Costumed Wake Forest students will offer a safe alternative to trick-or-treating through city streets for nearly 1,500 Forsyth County children Wednesday, Oct. 30. Project Pumpkin, a Halloween event started in 1989, will be held from 3:30 to 6:30 p.m. in front of Wait Chapel and in residence halls nearby. A haunted house, carnival games, face-painting and other fun Halloween activities are planned.
Denominational ties are weakening for religious Americans, says Bill J. Leonard, dean of Wake Forest’s new divinity school. But that doesn’t mean denominations are dead, he says. “My guess is that they will survive after some significant reorientation.” Leonard will be one of three nationally-known religion experts leading a statewide program for clergy Tuesday, Oct. 29, at Benson University Center, Room 401. The seminar, “If Jesus Tarries…Profiling American Religion Toward a New Millennium,” will explore new trends in American religion and how clergy can adapt to the changes. The program also features Charles A. Kimball, Wake Forest’s religion department chair, and Nancy Tatom Ammerman, professor of religion at Hartford Seminary.
While the Christian Coalition may not have made many headlines after the Republican National Convention, expect them to play a major role come November, says Charles A. Kimball, chair of the religion department. With more than 30 million voter guides distributed and a strong grassroots organization, Kimball says that the coalition is likely to build on electoral successes in 1992 and 1994, particularly at the local level. “They are an increasingly well-organized force in the political process,” he says, “and I expect there will be a lot of eye-popping results come November. The lower the turnout, the bigger their effect because they’re going to vote.”

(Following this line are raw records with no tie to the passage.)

-- ==== Sys2Proof/Machine/Engine.lean ====
section
/-! DEFINITION. Engines and their queues: how a command issues (R231, R232), begins (R233, R260, R285), reads its sources and
lands its outputs (R235, R236), ends (R234), and how its faults are delivered (R255–R257). -/

namespace Sys2Proof.Machine

open Sys2Proof.Config

/-! ## Issue (R232) -/

/-- An engine command's own checks begin: a migrant issues none (R185), and a plain access of the context comes first (Table
2.10). The fields d, a and b name no register of 24–30 (R232). -/
def engFields (t : T64) : M Unit := do
  noMigrant
  settled
  let bad := fun (r : Reg) => 24 ≤ r.toNat && r.toNat ≤ 30
  raiseIf (bad t.d) 0x02 t.d.toNat
  raiseIf (bad t.a) 0x02 t.a.toNat
  raiseIf (bad t.b) 0x02 t.b.toNat

/-- The constant register of a command: 0–23, or 31, which reads zero (R244). -/
def engConst (t : T64) : M Word := do
  let c : Reg := t.f.extractLsb' 0 5
  raiseIf (24 ≤ c.toNat && c.toNat ≤ 30) 0x02 c.toNat
  readReg c

/-- `tinfo` of a fault of a tile descriptor (Table 4.10): operand 0 d, 1 a, 2 b. -/
def tileInfo (operand : Nat) (r : Reg) : Nat := 2 * 2 ^ 62 + operand * 2 ^ 5 + r.toNat
/-- Raises reserved-field for a tile operand where a condition holds. -/
def badTile (p : Bool) (operand : Nat) (r : Reg) : M Unit := raiseIf p 0x02 (tileInfo operand r)

/-- The tile that a descriptor names, checked (R104). -/
def useTile (v : Word) (operand : Nat) (r : Reg) (dest : Bool) : M Tile := do
  let s ← get
  let t := tileAt s (tileCid (mbaCid s.cur) v) v
  badTile (24 ≤ tileCore v && tileCore v ≤ 30 || tileBad t v dest) operand r
  return t

/-- The engine's mask bit in a routine's header (R242). -/
def maskBit (e : Eng) (r : Routine) : Bool :=
  match e with | .vector => r.ve | .copy => r.ce | .pyramid => r.pp | .matrix => r.ma | _ => false

/-- A built-in operator runs on an engine in a working format (Table 9.6, R267, R273). -/
def builtinOk (e : Eng) (h w : Nat) : Bool :=
  let bits := h = 246 || h = 247 || h = 248
  let idx := h = 244 || h = 245
  240 ≤ h && h ≤ 251 && (!bits || w ≤ 1) && (!idx || e = .vector)
    && match e with
       | .vector | .copy => true
       | .matrix | .pyramid => !bits && w = 5
       | _ => false

/-- The operator that a handle binds (R242): none where it is invalid on the engine. -/
def findOper (s : State) (part : Nat) (e : Eng) (h : BitVec 8) (w : Nat) : Option Oper :=
  if 240 ≤ h.toNat then (if builtinOk e h.toNat w then some (.builtin h (BitVec.ofNat 4 w)) else none)
  else match tget none (s.part part).routines h.toNat with
    | some r => if maskBit e r then some (.routine h r) else none
    | none => none

/-- Binds a handle (R242). -/
def bindOper (e : Eng) (h : BitVec 8) (w : Nat) : M Oper := do
  let s ← get
  match findOper s s.me.part.toNat e h w with
  | some o => return o
  | none => raise 0x02 h.toNat

/-- A command that allows no handle names none (R242). [DEDUCED: log 90] -/
def noHandle (t : T64) : M Unit := raiseIf (t.h != 0) 0x02 t.h.toNat

/-- A command before it enters its queue. -/
def blankCmd (op : Op) (t : T64) : Cmd :=
  { op := op, oper := none, dt := none, at_ := none, bt := none, dts := [], av := 0, bv := 0, cv := 0, issuer := 0, gen := 0,
    seq := 0, cm := t.cm, fe := t.fe, sw := t.spec.getLsbD 20, rnd := 1, sat := 0, pfx := false, te := 0, nf := false,
    words := 0, grid := 0, cancelled := false, inst := 0, cls := 0, prog := Prog.init 0 0 }

/-- A tile of activations fits an issued shape (R265, R266). -/
def streamFits (x : Nat × Bool) (a : Tile) : Bool := x.1 != 0 && a.cols = if x.2 then 2 * x.1 else x.1

/-- A stream that enters its core's queue fits the shape that the active plane will have when it runs (R265). -/
def Cmd.fits (s : State) (cid : Nat) (c : Cmd) : Bool :=
  match c.op, c.at_ with
  | .mxstrm .., some a => streamFits (s.core cid).mx.issuedA a
  | _, _ => true
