/-- A word that the scrubber reads (R424). -/
def scrubbed (s : State) (word : Nat) : Bool :=
  let loc := 8 * word
  if isHbm loc then decide (loc < s.hbm)
  else isSpad loc && cidValid s.minimal (locCid loc) && decide (locOff loc < spadSize (cidLayer (locCid loc)))
/-- The scrubber reads a word: no access, no write in coherence order (R424). -/
def scrub (word : Nat) (e : Ecc) (s : State) : State := if scrubbed s word then applyEcc s (8 * word) e else s

/-- Parity finds an error in a line of an instruction cache, and the core fetches the line again (R422). -/
def lineParity (cid line : Nat) (s : State) : State :=
  if (tget none (s.core cid).ic line).isNone then s
  else countCor (s.modCore cid fun k => { k with ic := tset k.ic line none, icreq := nins k.icreq line }) (clKey cid)

/-- Parity finds an error in an entry of a micro-TLB, which is dropped and walked again when it is needed (R422). -/
def microParity (cid i : Nat) (s : State) : State :=
  if (s.core cid).utlb.length ≤ i then s
  else countCor (s.modCore cid fun k => { k with utlb := dropAt k.utlb i }) (clKey cid)

/-- Parity finds an error in an entry of a port's TLB, which is dropped and walked again when it is needed (R422). -/
def portParity (k i : Nat) (s : State) : State :=
  if (s.cluster k).ptlb.length ≤ i then s else countCor (s.modCluster k fun c => { c with ptlb := dropAt c.ptlb i }) k

/-! ## Budgets and links (R412, R419) -/

/-- The step of `BUDGET_WINDOW_START`. -/
def execBudgetWindowStart (s : State) : Out := runEvent budgetWindow s

/-- A Skaolo flit that failed its CRC is sent again; programs see nothing of it (R419). -/
def flitRetry (link : Nat) (s : State) : State :=
  if 16 ≤ link then s else { s with retries := tset s.retries link (tget 0 s.retries link + 1) }
/-- The step of `LINK_FLIT_RETRY`. -/
def execLinkFlitRetry (link : Nat) (s : State) : Out := runEvent (flitRetry link) s

/-! ## The watchdog (R401) -/

/-- The stall clock of a context that runs: its wait's code, the tick at which it began, and the limit that counts for it. A home context is held away
by its migrant (R392, R401). [DEDUCED: log 62] -/
def stallClock (c : Context) : Option (Nat × Nat × Nat) :=
  match c.away with
  | some a => some (5, a.since, a.lim)
  | none => match c.wait with
    | some w => (waitCode w.kind).map fun k => (k, w.since, w.lim)
    | none => none

/-- Ticks of a microsecond. -/
def tickPerUs : Nat := 100 * tickPer10ns

/-- A context's stall clock has reached the limit (R401, R403): the code and the clock in µs. -/
def overdue (s : State) (m : Nat) : Option (Nat × Nat) :=
  let c := s.ctx m
  if c.run != .running || (s.part c.part.toNat).frozen.isSome then none
  else match stallClock c with
    | some (k, t, lim) => if lim != 0 && decide (lim * tickPerUs ≤ s.tick - t) then some (k, (s.tick - t) / tickPerUs) else none
    | none => none

/-- A context takes watchdog (R401), at the instruction that it abandons. One whose thread is away is recalled, and takes the trap at home. -/
def watchdog (m : Nat) (s : State) : State :=
  match overdue s m with
  | none => s
  | some (k, us) =>
    let t : Trap := ⟨0x17, BitVec.ofNat 64 (us % 2 ^ 32 * 2 ^ 32 + k)⟩
    if (s.ctx m).away.isSome then
      (recallIt s m).modCtx m fun c => { c with away := c.away.map fun a =>
        { a with trap := a.trap.or (some ⟨t, c.pc, (wordsAt s m).1, (wordsAt s m).2⟩) } }
    else trapAt (letGo s m) m t
/-- The step of `WATCHDOG`. -/
def execWatchdog (m : Nat) (s : State) : Out := runEvent (watchdog m) s

/-! ## The debugger (R402, R403) -/

/-- A debugger halts a context of a partition to which it is attached: it stops as R204 says, and then holds the halted state, also where it had
stopped already, or has taken a trap on the way (R402). -/
def debugHalt (m : Nat) (s : State) : State :=
  let p := (s.ctx m).part.toNat
  if !mbaValid s.minimal m || !(s.part p).dbg || (s.ctx m).run = .unspawned then s
  else
    match stopStep s m byDebugger (.halted none) with
    | (t, false) => t
    | (t, true) => match (t.ctx m).run with
      | .stopped w => freeze (t.modCtx m fun c => { c with run := .halted (some w) }) p
      | _ => freeze t p
/-- The step of `DEBUG_HALT`. -/
def execDebugHalt (m : Nat) (s : State) : Out := runEvent (debugHalt m) s

/-- A debugger resumes a halted context at the PC where it stopped, with the frame that it wrote, where there is one, installed
as by `load` (R402); it runs unblocked again (R304). One that had stopped already is stopped again. A frame that `load` would reject is not installed.
[DEDUCED: log 63] -/
def debugResume (m : Nat) (frame : List Byte) (s : State) : State :=
  match (s.ctx m).run with
  | .halted was =>
    if frame.isEmpty then
      let go := fun (r : Run) => thaw ((resumed s m).modCtx m fun c => { c with run := r }) (s.ctx m).part.toNat
      match was with
      | some w => go (.stopped w)
      | none => bowMark (go .running) m
    else if frame.length != 512 || (frameFault s (cidLayer (mbaCid m)) frame).isSome then s
    else loadFrame s m frame true
  | _ => s
/-- The step of `DEBUG_RESUME`. -/
def execDebugResume (m : Nat) (frame : List Byte) (s : State) : Out := runEvent (debugResume m frame) s

/-! ## The slot allocators (R407, R409) -/

/-- The slot table of a die. -/
def State.slotTab (s : State) (die : Nat) : SlotTab := tget SlotTab.init s.slots die

/-- A choice of positions, the last one first, with the sum of the squares of the distances between them. -/
abbrev Spread := Nat × List Nat

/-- The best choices that end in each open position, with one more position each. -/
def pickMore (open_ : List Nat) (l : List Spread) : List Spread :=
  open_.filterMap fun q => leastBy (·.1) (l.filterMap fun (x : Spread) => match x.2 with
    | p :: _ => if p < q then some (x.1 + (q - p) * (q - p), q :: x.2) else none
    | [] => none)

/-- The best choice of `n + 1` open positions of a frame of 64 of which `a` is the first. -/
def pickFrom (open_ : List Nat) (n a : Nat) : Option Spread :=
  leastBy (·.1) (((upFrom 0 n).foldl (fun l _ => pickMore open_ l) [(0, [a])]).map fun (x : Spread) =>
    let gap := a + 64 - x.2.headD a
    (x.1 + gap * gap, x.2))

/-- The `n` open positions of a frame that lie as evenly as may be: those whose distances have the least squares in all (R409). [DEDUCED: log 64] -/
def evenly (open_ : List Nat) (n : Nat) : List Nat :=
  match n with
  | 0 => []
  | k + 1 => ((leastBy (·.1) (open_.filterMap (pickFrom open_ k))).map (·.2)).getD []

/-- A frame of slots that gives a partition `n` of the positions that others do not own, as evenly as may be (R409). -/
def spreadSlots (own : List (Option Nat)) (p n : Nat) : List (Option Nat) :=
  let open_ := (upFrom 0 64).filter fun i => match own.getD i none with | some q => q = p | none => true
  let pick := evenly open_ n
  (upFrom 0 64).map fun i => match own.getD i none with
    | some q => if q = p then (if pick.elem i then some p else none) else some q
    | none => if pick.elem i then some p else none

/-- The layer whose clock counts the frames of a die. -/
def dieLayer (die : Nat) : Nat := if die < 4 then 0 else if die = 4 then 1 else 3
/-- The number of the frame of 64 cycles that a die is in. -/
def frameNow (s : State) (die : Nat) : Nat := s.cycles (dieLayer die) / 64

/-- Firmware asks a die's allocator for `n` slots of every port for a partition: granted where there is room, for the next frame
boundary, or refused (R409). -/
def slotRequest (die p n : Nat) (s : State) : State :=
  let t := s.slotTab die
  let own := match t.next with | some x => x.1 | none => t.own
  let others := (own.filter fun o => match o with | some q => q != p | none => false).length
  if decide (6 ≤ die) || decide (16 ≤ p) || decide (64 < others + n) then s
  else { s with slots := tset s.slots die { t with next := some (spreadSlots own p n, (t.next.map (·.2)).getD (frameNow s die)) } }
/-- The step of `SLOT_ALLOCATOR_REQUEST`. -/
def execSlotAllocatorRequest (die part n : Nat) (s : State) : Out := runEvent (slotRequest die part n) s

/-- The tables of a die change together as a frame of 64 cycles begins: the first that begins after the request, which comes within 2 µs (R407, R409).
[DEDUCED: log 64] [DESIGN CHOICE: log 65] -/
def slotSwitch (die : Nat) (s : State) : State :=
  match (s.slotTab die).next with
  | some (x, n) =>
    if s.cycles (dieLayer die) % 64 = 0 && decide (n < frameNow s die) then { s with slots := tset s.slots die ⟨x, none⟩ } else s
  | none => s
/-- The step of `SLOT_TABLE_SWITCH`. -/
def execSlotTableSwitch (die : Nat) (s : State) : Out := runEvent (slotSwitch die) s

/-! ## Firmware's registers -/

/-- A partition is quiescent (R364): no context of it other than contexts 0 is spawned, and no migrant of it is hosted. -/
def quiescent (s : State) (p : Nat) : Bool :=
  !(s.ctxs.any fun x => x.2.part.toNat = p && (x.2.away.isSome || (mbaCtx x.1 != 0 && x.2.run != .unspawned)))

/-- A partition exists: there are 16, and in minimal mode one (R433). -/
def partExists (s : State) (p : Nat) : Bool := decide (p < 16) && (!s.minimal || p = 0)

/-- Firmware writes `compat` in a quiescent partition (R322). Turned on, the store buffers are empty, and the stores issued from then on are held;
turned off, the stores held are first performed. [DEDUCED: log 67] -/
def compatWrite (p : Nat) (v : Bool) (s : State) : State :=
  if !quiescent s p || !partExists s p then s
  else s.modPart p fun q =>
    if v then { q with compat := true, drain := false, cseq := if q.compat then q.cseq else s.aseq }
    else if q.compat && storesHeld s p then { q with drain := true }
    else { q with compat := false }
/-- The step of `COMPAT_WRITE`. -/
def execCompatWrite (part : Nat) (v : Bool) (s : State) : Out := runEvent (compatWrite part v) s

/-- A core's retention register is written (Table 22.5). -/
def retctlWrite (s : State) (cid v : Nat) : State :=
  s.modCore cid fun k => { k with retEn := nbit v 0, retIdle := BitVec.ofNat 32 (nbits v 39 8) }

/-- Every core takes what it can from its overflow queue, where contexts of it may have become eligible (R375). -/
def takeEverywhere (s : State) : State :=
  (s.cores.filter fun x => !x.2.ovf.isEmpty).foldl (fun s x => takeQueued s x.1) s

/-- What runs is in the world of its core's block as the registers now state it, and the supervisor contexts run with `sup` = 1 (R383–R385). -/
def reworld (s : State) : State :=
  { s with ctxs := s.ctxs.map fun (m, c) =>
    (m, if c.run = .unspawned then c else { c with sec := worldOf s (mbaCid m) c.sec, sup := c.sup || isSupervisor s m }) }

/-- Firmware writes a register over the service path; bits beyond its width are ignored. [DEDUCED: log 68] -/
def firmwareWrite (r : FwReg) (v : Nat) (s : State) : State :=
  let w32 := BitVec.ofNat 32 v
  let part := fun (p : Nat) (f : Partition → Partition) => if partExists s p then s.modPart p f else s
  match r with
  | .cols p => takeEverywhere (reworld (part p fun q => { q with cols := v % if s.minimal then 2 else 2 ^ 16 }))
  | .ucores p => takeEverywhere (reworld (part p fun q => { q with ucores := v % 2 ^ 120 }))
  | .secmask p => takeEverywhere (reworld (part p fun q => { q with secmask := v % 2 ^ 200 }))
  | .c0core p => takeEverywhere (part p fun q => { q with c0core := v % 2 ^ 1920 })
  | .c0slots p => part p fun q => { q with c0slots := v % 2 ^ 64 }
  | .c0rate p => part p fun q => { q with c0rate := v % 2 ^ 16 }
  | .shcap p => part p fun q => { q with shcap := v % 2 ^ 11 }
  | .ringBase p sec => part p fun q => q.modRing sec fun g => { g with base := BitVec.ofNat 64 v }
  | .ringCtl p sec => part p fun q => q.modRing sec fun g => { g with ctl := w32 &&& 0xF }
  | .ringHead p sec => part p fun q => q.modRing sec fun g => { g with head := w32 }
  | .ringTail p sec => part p fun q => q.modRing sec fun g => { g with tail := w32 }
  | .clearNinv p => part p fun q => { q with ninv := 0 }
  | .clearNfull p => part p fun q => { q with nfull := 0 }
  | .clearNrate p => part p fun q => { q with nrate := 0 }
  | .ptroot p => part p fun q => { q with ptroot := v % 2 ^ 28 }
  | .keylo p => part p fun q => { q with keylo := v % 2 ^ 13 }
  | .keyhi p => part p fun q => { q with keyhi := v % 2 ^ 13 }
  | .wdlim p => part p fun q => { q with wdlim := v % 2 ^ 32 }
  | .budget site p cls =>
    let k := budgetKey (siteNum site) p cls
    if !partExists s p || decide (4 ≤ cls) then s
    else { s with budgets := tset s.budgets k { tget Budget.init s.budgets k with tok := v % 2 ^ 13, spill := nbit v 16 } }
  | .retctl cid => if cidValid s.minimal cid then retctlWrite s cid v else s
  | .vlan id => if 4096 ≤ id then s else { s with vlans := tset s.vlans id (BitVec.ofNat 6 v) }
  | .errcnt layer cl => s.modCluster (64 * layer + cl) fun c => { c with disc := 0, unc := 0, cor := 0 }
  | .segEntry cid q =>
    if cidValid s.minimal cid && decide (q < 16) then s.wr (spadLoc cid (segEntryOff cid q)) 16 v else s
  | .sigPolicy p => part p fun q => { q with sigReq := nbit v 0 }
  | .trustedKey p i => part p fun q => { q with keys := tset q.keys i v }
  | .debugger p => part p fun q => { q with dbg := nbit v 0 }
/-- The step of `FIRMWARE_REGISTER_WRITE`. -/
def execFirmwareRegisterWrite (r : FwReg) (v : Nat) (s : State) : Out := runEvent (firmwareWrite r v) s

/-! ## Context 0 (R292) -/

/-- The frame with which firmware starts context 0 of a core (R292): the entry of the loaded image's monitor unit, or where there is none the
PC that firmware gives, the descriptors at selectors 0–7, no queues linked, and `sup` = 0. [DEDUCED: log 93] [DESIGN CHOICE: log 99] -/
def monitorContext (s : State) (cid pc : Nat) (c : Context) : Context :=
  let m := 16 * cid
  let p := (ownerPart s cid).getD 0
  { c with
    run := .running, pc := BitVec.ofNat 64 (((s.part p).mentry.map BitVec.toNat).getD pc % 2 ^ 48 / 4 * 4), via := BitVec.allOnes 64,
    x := Vector.replicate 24 0, k := 0, flags := 0, mode := 1, jobseed := 0, rngst := 1, gpos := 0,
    seg := Vector.ofFn fun i : Fin 8 => tableDesc s cid i, sel := 0x76543210,
    qlink := 0, msgdst := 0, bowgrp := 0, tcause := 0, tinfo := 0, tpc := 0,
    sec := blockSecure s p cid, sup := false, part := BitVec.ofNat 4 p, ctxid := BitVec.ofNat 8 (m % 16),
    fretboard := (s.part p).mfret, frame := none, wait := none, rcv := none }

/-- Partition firmware runs (Table 22.8). [DEDUCED: log 66] -/
def firmwareUp (s : State) : Bool := s.boot.phase = 0x07 || s.boot.phase = 0x0F

/-- Firmware starts context 0 of a core, where nothing runs in it: run entries kept for it are posted, and its core may take
items (R270, R292, R363). -/
def startContext0 (cid pc : Nat) (s : State) : State :=
  if !firmwareUp s || !cidValid s.minimal cid || (s.ctx (16 * cid)).run != .unspawned then s
  else monitorStarted (s.modCtx (16 * cid) (monitorContext s cid pc)) cid
/-- The step of `CONTEXT0_START`. -/
def execContext0Start (cid pc : Nat) (s : State) : Out := runEvent (startContext0 cid pc) s

end Sys2Proof.Machine
end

With declining inflation and unemployment rates, voters are likely to re-elect Bill Clinton, according to Jac C. Heckelman, an assistant economics professor. Voters don’t want to “rock the boat” when things are going well, he says. In previous elections, Jimmy Carter entered the presidency during a time of economic growth, but lost his re-election campaign because the economy was sagging. In contrast, Reagan secured a second term by turning the economy around.